■ What is expected ■
Return, exactly and in full, the lines of the records below starting at the one with "change @bits (3 + 29) (sc.code ++ off) 0" and ending at the one with "the instruction. -/", and no other lines.

____ Dataset records

-- ==== Sys2Proof/Laws/PerInstr.lean ====
section
/-! SUPPORT. Reading the form of each instruction back: one lemma per constructor, from which decode and encode agree. -/

set_option linter.unusedSimpArgs false

namespace Sys2Proof

/-! ### Operands and codes go there and back -/

@[simp] theorem VK.vk_opnd (d : VK) : d.opnd.vk = .ok d := by cases d <;> rfl
@[simp] theorem Src.src_opnd (d : Src) : d.opnd.src = .ok d := by cases d <;> rfl
@[simp] theorem SrcL.srcL_opnd (b : SrcL) : b.opnd.srcL b.litOf = .ok b := by
  cases b with
  | src s => cases s <;> rfl
  | lit x => rfl
@[simp] theorem FBase.bOf_base (op : BitVec 7) (pg : BitVec 3) (m : Bool) (d a : BitVec 6) (b : BaseB) :
    FBase.bOf { op, pg, f := b.flag, m, d, a, b := b.field, lit := b.litOf } = .ok b := by cases b <;> rfl
@[simp] theorem AddMode.ofCode_code (m : AddMode) : AddMode.ofCode m.code = some m := by cases m <;> rfl
@[simp] theorem MadMode.ofCode_code (m : MadMode) : MadMode.ofCode m.code = some m := by cases m <;> rfl
@[simp] theorem LopOp.ofCode_code (m : LopOp) : LopOp.ofCode m.code = some m := by cases m <;> rfl
@[simp] theorem ShfOp.ofCode_code (m : ShfOp) : ShfOp.ofCode m.code = some m := by cases m <;> rfl
@[simp] theorem ICond.ofCode_code (m : ICond) : ICond.ofCode m.code = some m := by cases m <;> rfl
@[simp] theorem FCond.ofCode_code (m : FCond) : FCond.ofCode m.code = some m := by cases m <;> rfl
@[simp] theorem FtrnFn.ofCode_code (m : FtrnFn) : FtrnFn.ofCode m.code = some m := by cases m <;> rfl
@[simp] theorem RMode.ofCode_code (m : RMode) : RMode.ofCode m.code = m := by cases m <;> rfl
@[simp] theorem VoteOp.ofCode_code (m : VoteOp) : VoteOp.ofCode m.code = some m := by cases m <;> rfl
@[simp] theorem ShflOp.ofCode_code (m : ShflOp) : ShflOp.ofCode m.code = some m := by cases m <;> rfl
@[simp] theorem RedOp.ofCode_code (m : RedOp) : RedOp.ofCode m.code = some m := by cases m <;> rfl
@[simp] theorem PlopOp.ofCode_code (m : PlopOp) : PlopOp.ofCode m.code = some m := by cases m <;> rfl
@[simp] theorem Scope.ofCode_code (m : Scope) : Scope.ofCode m.code = some m := by cases m <;> rfl
@[simp] theorem LoadSize.ofCode_code (m : LoadSize) : LoadSize.ofCode m.code = some m := by cases m <;> rfl
@[simp] theorem StoreSize.ofCode_code (m : StoreSize) : StoreSize.ofCode m.code = some m := by cases m <;> rfl
@[simp] theorem LdsMode.ofCode_code (m : LdsMode) : LdsMode.ofCode m.code = some m := by cases m <;> rfl
@[simp] theorem StsMode.ofCode_code (m : StsMode) : StsMode.ofCode m.code = some m := by cases m <;> rfl
@[simp] theorem CctlOp.ofCode_num (m : CctlOp) : CctlOp.ofCode m.num = some m := by cases m <;> rfl
@[simp] theorem AtomOrd.ofCode_code (m : AtomOrd) : AtomOrd.ofCode m.code = m := by cases m <;> rfl
@[simp] theorem CpyDir.ofCode_code (m : CpyDir) : CpyDir.ofCode m.code = some m := by cases m <;> rfl
@[simp] theorem CpySize.ofCode_code (m : CpySize) : CpySize.ofCode m.code = some m := by cases m <;> rfl
@[simp] theorem TriMode.ofCode_code (m : TriMode) : TriMode.ofCode m.code = some m := by cases m <;> rfl
@[simp] theorem SegKind.ofCode_code (m : SegKind) : SegKind.ofCode m.code = some m := by cases m <;> rfl

/-! ### The pieces of a reading -/

@[simp] theorem ok_bind (a : α) (f : α → Except ε β) : (Except.ok a >>= f) = f a := rfl
@[simp] theorem must_true (e : DecodeErr) : must true e = .ok () := rfl
@[simp] theorem orErr_some (e : DecodeErr) (a : α) : orErr e (some a) = .ok a := rfl
@[simp] theorem bit_mod3_0 (a b c : Bool) : bit (mod3 a b c) 0 = a := by cases a <;> cases b <;> cases c <;> rfl
@[simp] theorem bit_mod3_1 (a b c : Bool) : bit (mod3 a b c) 1 = b := by cases a <;> cases b <;> cases c <;> rfl
@[simp] theorem bit_mod3_2 (a b c : Bool) : bit (mod3 a b c) 2 = c := by cases a <;> cases b <;> cases c <;> rfl
@[simp] theorem mod3_lt_2 (a : Bool) : (mod3 a false false).toNat < 2 := by cases a <;> decide
@[simp] theorem mod3_le_1 (a : Bool) : (mod3 a false false).toNat ≤ 1 := by cases a <;> decide
@[simp] theorem mod3_lt_4 (a b : Bool) : (mod3 a b false).toNat < 4 := by cases a <;> cases b <;> decide
@[simp] theorem scope_wordM (sc : Scope) (off : BitVec 29) : bits (wordM sc off) 29 3 = sc.code := by
  change @bits (3 + 29) (sc.code ++ off) 29 3 = _
  rw [bits_append_hi _ _ _ _ (by decide)]; exact bits_self _
@[simp] theorem off_wordM (sc : Scope) (off : BitVec 29) : bits (wordM sc off) 0 29 = off := by
  change @bits (3 + 29) (sc.code ++ off) 0 29 = _
  rw [bits_append_lo _ _ _ _ (by decide)]; exact bits_self _

/-- The form of an instruction is one its first word names, and reads back as the instruction. -/
def Laws.Reads.Statement (i : Instr) : Prop := i.wf = true → ∀ c, i.code = some c → c.ok = true ∧ c.read = .ok i

/-! ### Third words -/

@[simp] theorem team_code : (Scope.team.code == 0#3) = true := rfl
@[simp] theorem toNat_mod_lt (x : BitVec w) (m n : Nat) (h : 2 ^ w ≤ n) : x.toNat % m < n :=
  Nat.lt_of_le_of_lt (Nat.mod_le _ _) (Nat.lt_of_lt_of_le x.isLt h)
@[simp] theorem toNat_mod_le (x : BitVec w) (m n : Nat) (h : 2 ^ w ≤ n + 1) : x.toNat % m ≤ n :=
  Nat.le_of_lt_succ (toNat_mod_lt x m (n + 1) h)
theorem bits_setWidth (x : BitVec w) (h : w ≤ n) : bits (x.setWidth n) 0 w = x := by
  apply BitVec.eq_of_getLsbD_eq; intro i hi
  simp [bits, hi, Nat.lt_of_lt_of_le hi h]
@[simp] theorem flag_lt (b : Bool) : (0#3 ++ b1 b).toNat < 2 := by cases b <;> decide
@[simp] theorem flag_lt' (b : Bool) : (0#2 ++ b1 b).toNat < 2 := by cases b <;> decide
@[simp] theorem rmode_lt (m : RMode) : (0#1 ++ m.code).toNat < 4 := by cases m <;> decide
@[simp] theorem flag_le (b : Bool) : (0#3 ++ b1 b).toNat ≤ 1 := by cases b <;> decide
@[simp] theorem flag_le' (b : Bool) : (0#2 ++ b1 b).toNat ≤ 1 := by cases b <;> decide
@[simp] theorem bit_flag (b : Bool) : bit (0#3 ++ b1 b) 0 = b := by cases b <;> rfl
@[simp] theorem bit_flag' (b : Bool) : bit (0#2 ++ b1 b) 0 = b := by cases b <;> rfl
@[simp] theorem bits_crc (c : Bool) : bits (mod3 false false c) 0 2 = 0#2 := by cases c <;> rfl
@[simp] theorem mod3_store (r : Bool) : (mod3 false r false == 0#3 || mod3 false r false == 2#3) = true := by cases r <;> rfl
theorem bra_off (off : BitVec 18) : bits off 12 6 ++ bits off 6 6 ++ bits off 0 6 = off := by
  apply BitVec.eq_of_getLsbD_eq; intro i hi
  simp only [bits, BitVec.getLsbD_append, BitVec.getLsbD_extractLsb']
  by_cases h : i < 6
  · simp [h]
  · by_cases h' : i < 12
    · simp [h, show i - 6 < 6 by omega, show 6 + (i - 6) = i by omega]
    · simp [h, show ¬ i - 6 < 6 by omega, show i - 6 - 6 < 6 by omega, show 12 + (i - 6 - 6) = i by omega]
/-- BFX and BFI (R317), and the barriers (R60). -/
theorem two_fields (a : Nat) (x : BitVec b) (y : BitVec c) : bits ((0 : BitVec a) ++ x ++ y) 0 c = y ∧ bits ((0 : BitVec a) ++ x ++ y) c b = x
    ∧ ((0 : BitVec a) ++ x ++ y).toNat < 2 ^ (c + b) := by
  refine ⟨?_, ?_, ?_⟩
  · rw [bits_append_lo _ _ _ _ (by omega), bits_self]
  · rw [bits_append_hi _ _ _ _ (by omega), bits_append_lo _ _ _ _ (by omega), Nat.sub_self, bits_self]
  · have hx := x.isLt
    have hy := y.isLt
    have e : (((0 : BitVec a) ++ x) ++ y).toNat = x.toNat * 2 ^ c + y.toNat := by
      rw [BitVec.toNat_append, BitVec.toNat_append, ← Nat.shiftLeft_add_eq_or_of_lt hy, Nat.shiftLeft_eq]
      simp
    rw [e]
    calc x.toNat * 2 ^ c + y.toNat < x.toNat * 2 ^ c + 2 ^ c := by omega
      _ = (x.toNat + 1) * 2 ^ c := by rw [Nat.add_mul, Nat.one_mul]
      _ ≤ 2 ^ b * 2 ^ c := Nat.mul_le_mul_right _ hx
      _ = 2 ^ (c + b) := by rw [Nat.pow_add, Nat.mul_comm]
theorem cvt_word (rm : BitVec 2) (dst src : BitVec 5) :
    let w : Word := (0 : BitVec 14) ++ rm ++ (0 : BitVec 3) ++ dst ++ (0 : BitVec 3) ++ src
    bits w 5 3 = 0 ∧ bits w 13 3 = 0 ∧ bits w 18 14 = 0 ∧ bits w 0 5 = src ∧ bits w 8 5 = dst ∧ bits w 16 2 = rm := by
  refine ⟨?_, ?_, ?_, ?_, ?_, ?_⟩ <;>
    change @bits (14 + 2 + 3 + 5 + 3 + 5) ((0 : BitVec 14) ++ rm ++ (0 : BitVec 3) ++ dst ++ (0 : BitVec 3) ++ src) _ _ = _ <;>
    simp (disch := decide) only [bits_append_hi, bits_append_lo] <;> exact bits_self _
theorem mms_word (sps : Bool) (trow rows : BitVec 8) (promo : BitVec 7) :
    let w : Word := b1 sps ++ (0 : BitVec 7) ++ trow ++ (0 : BitVec 1) ++ promo ++ rows
    bits w 15 1 = 0 ∧ bits w 24 7 = 0 ∧ bits w 0 8 = rows ∧ bits w 8 7 = promo ∧ bits w 16 8 = trow ∧ bits w 31 1 = b1 sps := by
  refine ⟨?_, ?_, ?_, ?_, ?_, ?_⟩ <;>
    change @bits (1 + 7 + 8 + 1 + 7 + 8) (b1 sps ++ (0 : BitVec 7) ++ trow ++ (0 : BitVec 1) ++ promo ++ rows) _ _ = _ <;>
    simp (disch := decide) only [bits_append_hi, bits_append_lo] <;> exact bits_self _
theorem adrn_word (spd : Bool) (trow rows : BitVec 8) :
    let w : Word := b1 spd ++ (0 : BitVec 15) ++ trow ++ rows
    bits w 16 15 = 0 ∧ bits w 0 8 = rows ∧ bits w 8 8 = trow ∧ bits w 31 1 = b1 spd := by
  refine ⟨?_, ?_, ?_, ?_⟩ <;>
    change @bits (1 + 15 + 8 + 8) (b1 spd ++ (0 : BitVec 15) ++ trow ++ rows) _ _ = _ <;>
    simp (disch := decide) only [bits_append_hi, bits_append_lo] <;> exact bits_self _
theorem cknxt_word (pf px : BitVec 3) (kc : BitVec 6) (n : BitVec 5) (map : BitVec 8) :
    let w : Word := pf ++ px ++ kc ++ (0 : BitVec 7) ++ n ++ map
    bits w 13 7 = 0 ∧ bits w 0 8 = map ∧ bits w 8 5 = n ∧ bits w 20 6 = kc ∧ bits w 26 3 = px ∧ bits w 29 3 = pf := by
  refine ⟨?_, ?_, ?_, ?_, ?_, ?_⟩ <;>
    change @bits (3 + 3 + 6 + 7 + 5 + 8) (pf ++ px ++ kc ++ (0 : BitVec 7) ++ n ++ map) _ _ = _ <;>
    simp (disch := decide) only [bits_append_hi, bits_append_lo] <;> exact bits_self _
theorem hmap_word (m : HmapMods) :
    let w : Word := (0 : BitVec 23) ++ m.cache ++ b1 m.comp ++ m.layout ++ b1 m.x ++ b1 m.w ++ m.size
    bits w 9 23 = 0 ∧ bits w 0 2 = m.size ∧ bits w 2 1 = b1 m.w ∧ bits w 3 1 = b1 m.x ∧ bits w 4 2 = m.layout
      ∧ bits w 6 1 = b1 m.comp ∧ bits w 7 2 = m.cache := by
  refine ⟨?_, ?_, ?_, ?_, ?_, ?_, ?_⟩ <;>
    change @bits (23 + 2 + 1 + 2 + 1 + 1 + 2)
      ((0 : BitVec 23) ++ m.cache ++ b1 m.comp ++ m.layout ++ b1 m.x ++ b1 m.w ++ m.size) _ _ = _ <;>
    simp (disch := decide) only [bits_append_hi, bits_append_lo] <;> exact bits_self _
/-- OPC and the ordering of an atomic (R311). -/
theorem opc_back (op : BitVec 4) : bits op 3 1 ++ bits op 0 3 = op := by revert op; decide
theorem opc_mod (op : BitVec 1) (o : BitVec 2) : bits (op ++ o) 2 1 = op ∧ bits (op ++ o) 0 2 = o := by revert op o; decide
theorem opc_red (op : BitVec 1) (r : Bool) : bits (op ++ b1 r ++ 0#1) 2 1 = op ∧ bit (op ++ b1 r ++ 0#1) 0 = false
    ∧ bit (op ++ b1 r ++ 0#1) 1 = r := by revert op r; decide
theorem barWait_word (b : BitVec 4) : bits (b.setWidth 32) 4 5 = 0#5 := by revert b; decide
theorem cpyl_word (spd sps : Bool) (prog : BitVec 4) :
    let w : Word := flag31 spd ||| flag30 sps ||| prog.setWidth 32
    bits w 4 26 = 0 ∧ bit w 31 = spd ∧ bit w 30 = sps ∧ bits w 0 4 = prog := by revert spd sps prog; decide
theorem wld_word (sps : Bool) (krows : BitVec 7) :
    let w : Word := flag31 sps ||| krows.setWidth 32
    bits w 7 24 = 0 ∧ bit w 31 = sps ∧ bits w 0 7 = krows := by revert sps krows; decide
theorem toNat_small {x : Word} {n m : Nat} (h : bits x n m = 0) (e : n + m = 32) : x.toNat < 2 ^ n := by
  have := congrArg BitVec.toNat h
  simp only [bits, BitVec.extractLsb'_toNat, BitVec.toNat_ofNat, Nat.zero_mod] at this
  have hx := x.isLt
  rw [Nat.shiftRight_eq_div_pow] at this
  have h2 : x.toNat / 2 ^ n < 2 ^ m := by
    rw [Nat.div_lt_iff_lt_mul (Nat.two_pow_pos n), ← Nat.pow_add, Nat.add_comm, e]; exact hx
  rw [Nat.mod_eq_of_lt h2] at this
  exact Nat.lt_of_div_eq_zero (Nat.two_pow_pos n) this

________

■ Response area ■
  change @bits (3 + 29) (sc.code ++ off) 0 29 = _
  rw [bits_append_lo _ _ _ _ (by decide)]; exact bits_self _

/-- The form of an instruction is one its first word names, and reads back as the instruction. -/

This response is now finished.